In all, despite the presence of dozens of Indian companies in the North African countries, trade with these six countries stands at around $7.8 billion. Adding India’s trade with Sudan ($1.3 billion) brings the total figure to $9.1 billion, or one twelfth the amount of India’s trade with the GCC countries ($111 billion) and only one fifteenth the amount of its trade with the Arab countries as a whole ($140 billion).
General Conclusion
It is apparent from the above that the rise of India, following that of China, is undeniably one of the highlights of the 21st century. Not only has India become the third largest energy consumer, it has also become the third largest importer. India shares the same ambition with China: to open up to the Arab world as a whole, not only as a source of energy, but also as a source of financing, investment opportunities and, especially, insatiable markets. Trade shows this clearly: $250 billion in Chinese trade with the Arab countries and nearly $140 billion in Indian trade (2017).
However, India’s dealings with the Arab countries differ from China’s due to the involvement of its private companies, which, today, are the main agents of its commercial strategy and which act either by acquiring local companies to access local markets (Egypt or Algeria), by creating joint ventures with local companies (Morocco), or simply by implementing new activities (Jordan, Egypt or Tunisia and the Gulf countries).
India also differs from China in the size of the Indian diaspora in Arab countries, consisting of more than 7 million Indians, mainly in the Gulf countries.
However, although India has seen remarkable growth in recent years, it is still far from competing with Chinese ambitions, especially the new Silk Roads project, or “Belt and Road Initiative,” in which it does not participate.
Notes
[1] Khader, Bichara. L’Europe et les pays arabes : cousins, voisins. Paris: Publisud, 1992; Khader, Bichara. Europa y mundo árabe: una evaluación crítica de las políticas europeas (1958- 2015). Barcelona: IEMed-Icaria, 2015.
[2] Khader, Bichara. “The Chinese Breakthrough in the Arab and Mediterranean Markets” in IEMed Mediterranean Yearbook 2018. Barcelona: IEMed, 2018.

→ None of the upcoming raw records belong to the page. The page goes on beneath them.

-- ==== Sys2Proof/Safety.lean ====
section
/-!
DEFINITION. The terms claims use: the instruction a cycle executes, when a handler faults (spec/60_exceptions.md R210), the
invariant of the machine, and the record of a fault; a safe run is one in which no handler faults.
-/

namespace Sys2Proof

/-- The instructions that define a flag (R12). -/
def Instr.definesFlag (i : Instr) : Bool :=
  match i with
  | .addReg _ _ | .subReg _ _ | .shr _ _ | .subn _ _ | .shl _ _ | .draw _ _ _ => true
  | .clearFb | .ret | .jump _ | .call _ | .skipEqImm _ _ | .skipNeqImm _ _ | .skipEqReg _ _ | .setImm _ _
  | .addImm _ _ | .setReg _ _ | .orReg _ _ | .andReg _ _ | .xorReg _ _ | .skipNeqReg _ _ | .setIndex _ | .jumpPlus _
  | .random _ _ | .skipKey _ | .skipNotkey _ | .getDelay _ | .getKey _ | .setDelay _ | .setSound _ | .addIndex _
  | .fontAddr _ | .bcd _ | .regDump _ | .regLoad _ => false

/-- The register an instruction that defines no flag writes as its destination, if any; REG_LOAD is taken by its last
register (R12). -/
def Instr.ordinaryDest (i : Instr) : Option RegIdx :=
  match i with
  | .setImm x _ | .addImm x _ | .setReg x _ | .orReg x _ | .andReg x _ | .xorReg x _ | .random x _ | .getDelay x
  | .getKey x | .regLoad x => some x
  | .addReg _ _ | .subReg _ _ | .shr _ _ | .subn _ _ | .shl _ _ | .draw _ _ _ | .clearFb | .ret | .jump _ | .call _
  | .skipEqImm _ _ | .skipNeqImm _ _ | .skipEqReg _ _ | .skipNeqReg _ _ | .setIndex _ | .jumpPlus _ | .skipKey _
  | .skipNotkey _ | .setDelay _ | .setSound _ | .addIndex _ | .fontAddr _ | .bcd _ | .regDump _ => none

end Sys2Proof

namespace Sys2Proof.Machine

/-- The instruction the next cycle executes: none when the fetch is out of range or the word is unmatched. -/
def State.nextInstr (s : State) : Option Instr :=
  match s.fetch with
  | none => none
  | some w =>
    match decodeWord w with
    | .ok i => some i
    | .error _ => none

/-- Every byte of memory reads as before. -/
def SameMemory (s t : State) : Prop := ∀ a : Nat, t.readByte a = s.readByte a

/-- The fault a handler raises and its `fault_info`: the table of R210 with the conditions of R212 to R215, written
from the operands and not from the handlers. -/
def handlerFault (i : Instr) (s : State) : Option (FaultCause × Nat) :=
  match i with
  | .ret => if s.sp = -1 then some (.stackUnderflow, s.pc.toNat) else none
  | .call _ => if s.sp = 15 then some (.stackOverflow, s.pc.toNat) else none
  | .draw _ _ n =>
    if 0 < n.toNat ∧ 0xFFF < s.i.toNat + n.toNat - 1 then some (.memBounds, max s.i.toNat 0x1000) else none
  | .bcd _ => if 0xFFF < s.i.toNat + 2 then some (.memBounds, max s.i.toNat 0x1000) else none
  | .regDump x => if 0xFFF < s.i.toNat + x.toNat then some (.memBounds, max s.i.toNat 0x1000) else none
  | .regLoad x => if 0xFFF < s.i.toNat + x.toNat then some (.memBounds, max s.i.toNat 0x1000) else none
  | .skipKey x => if 15 < (s.getV x).toNat then some (.keyIndex, (s.getV x).toNat) else none
  | .skipNotkey x => if 15 < (s.getV x).toNat then some (.keyIndex, (s.getV x).toNat) else none
  | .clearFb | .jump _ | .skipEqImm _ _ | .skipNeqImm _ _ | .skipEqReg _ _ | .setImm _ _ | .addImm _ _
  | .setReg _ _ | .orReg _ _ | .andReg _ _ | .xorReg _ _ | .addReg _ _ | .subReg _ _ | .shr _ _ | .subn _ _
  | .shl _ _ | .skipNeqReg _ _ | .setIndex _ | .jumpPlus _ | .random _ _ | .getDelay _ | .getKey _ | .setDelay _
  | .setSound _ | .addIndex _ | .fontAddr _ => none

/-- The invariant of the machine: memory is in canonical form (R40), `pc` is at most 0x10FE (R15, R119), every live
stack entry is the address of a CALL that was fetched (R110), and the fault fields agree (R21). -/
structure Invariant (s : State) : Prop where
  /-- Memory is in canonical form. -/
  mem : s.mem.wf
  /-- `pc` is at most the largest value a handler can write. -/
  pc : s.pc.toNat ≤ 0x10FE
  /-- Every live stack entry is at most 0xFFE. -/
  stack : ∀ (k : Nat) (h : k < 16), (k : Int) ≤ s.sp → (s.stack[k]'h).toNat ≤ 0xFFE
  /-- `halted = 0` if and only if no fault has occurred. -/
  halted : s.halted = false ↔ s.faultCause = .none

/-- The record of a fault names what the machine stopped on (R210 to R215), for a machine that has only run Cycles since
Reset. -/
def FaultRecordOk (s : State) : Prop :=
  match s.faultCause with
  | .none => s.halted = false ∧ s.faultInfo = 0#16
  | .fetchBounds => s.halted = true ∧ s.faultInfo = s.pc ∧ 0xFFF ≤ s.pc.toNat
  | .stackUnderflow => s.halted = true ∧ s.faultInfo = s.pc ∧ s.sp = -1 ∧ s.lastOpcode = 0x00EE#16
  | .stackOverflow => s.halted = true ∧ s.faultInfo = s.pc ∧ s.sp = 15 ∧ s.lastOpcode.toNat / 4096 = 2
  | .memBounds => s.halted = true ∧ s.faultInfo.toNat = max s.i.toNat 0x1000 ∧ 0xFF1 ≤ s.i.toNat
  | .keyIndex => s.halted = true ∧ ∃ x : RegIdx, s.faultInfo.toNat = (s.getV x).toNat ∧ 15 < (s.getV x).toNat

end Sys2Proof.Machine
end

[3] Various authors. “Les relations entre la Chine et les pays arabes” in Al -Mustaqbal al Arabi (three issues: May, June and July, 2017). Beirut: Centre d’Etudes de l’Unité Arabe, 2017.
[4] Gupta, Ranjit. “India’s Relations with West Asia: A New Era Dawns”. Middle East Institute, 7 March 2017 (www.mei.edu/publications/indias-relations-west-asia-new-era-dawns).
[5] Khaleej Times, 12 February 2018.
[6] El Temmimi, Nasser. Arab News, 29 July 2017.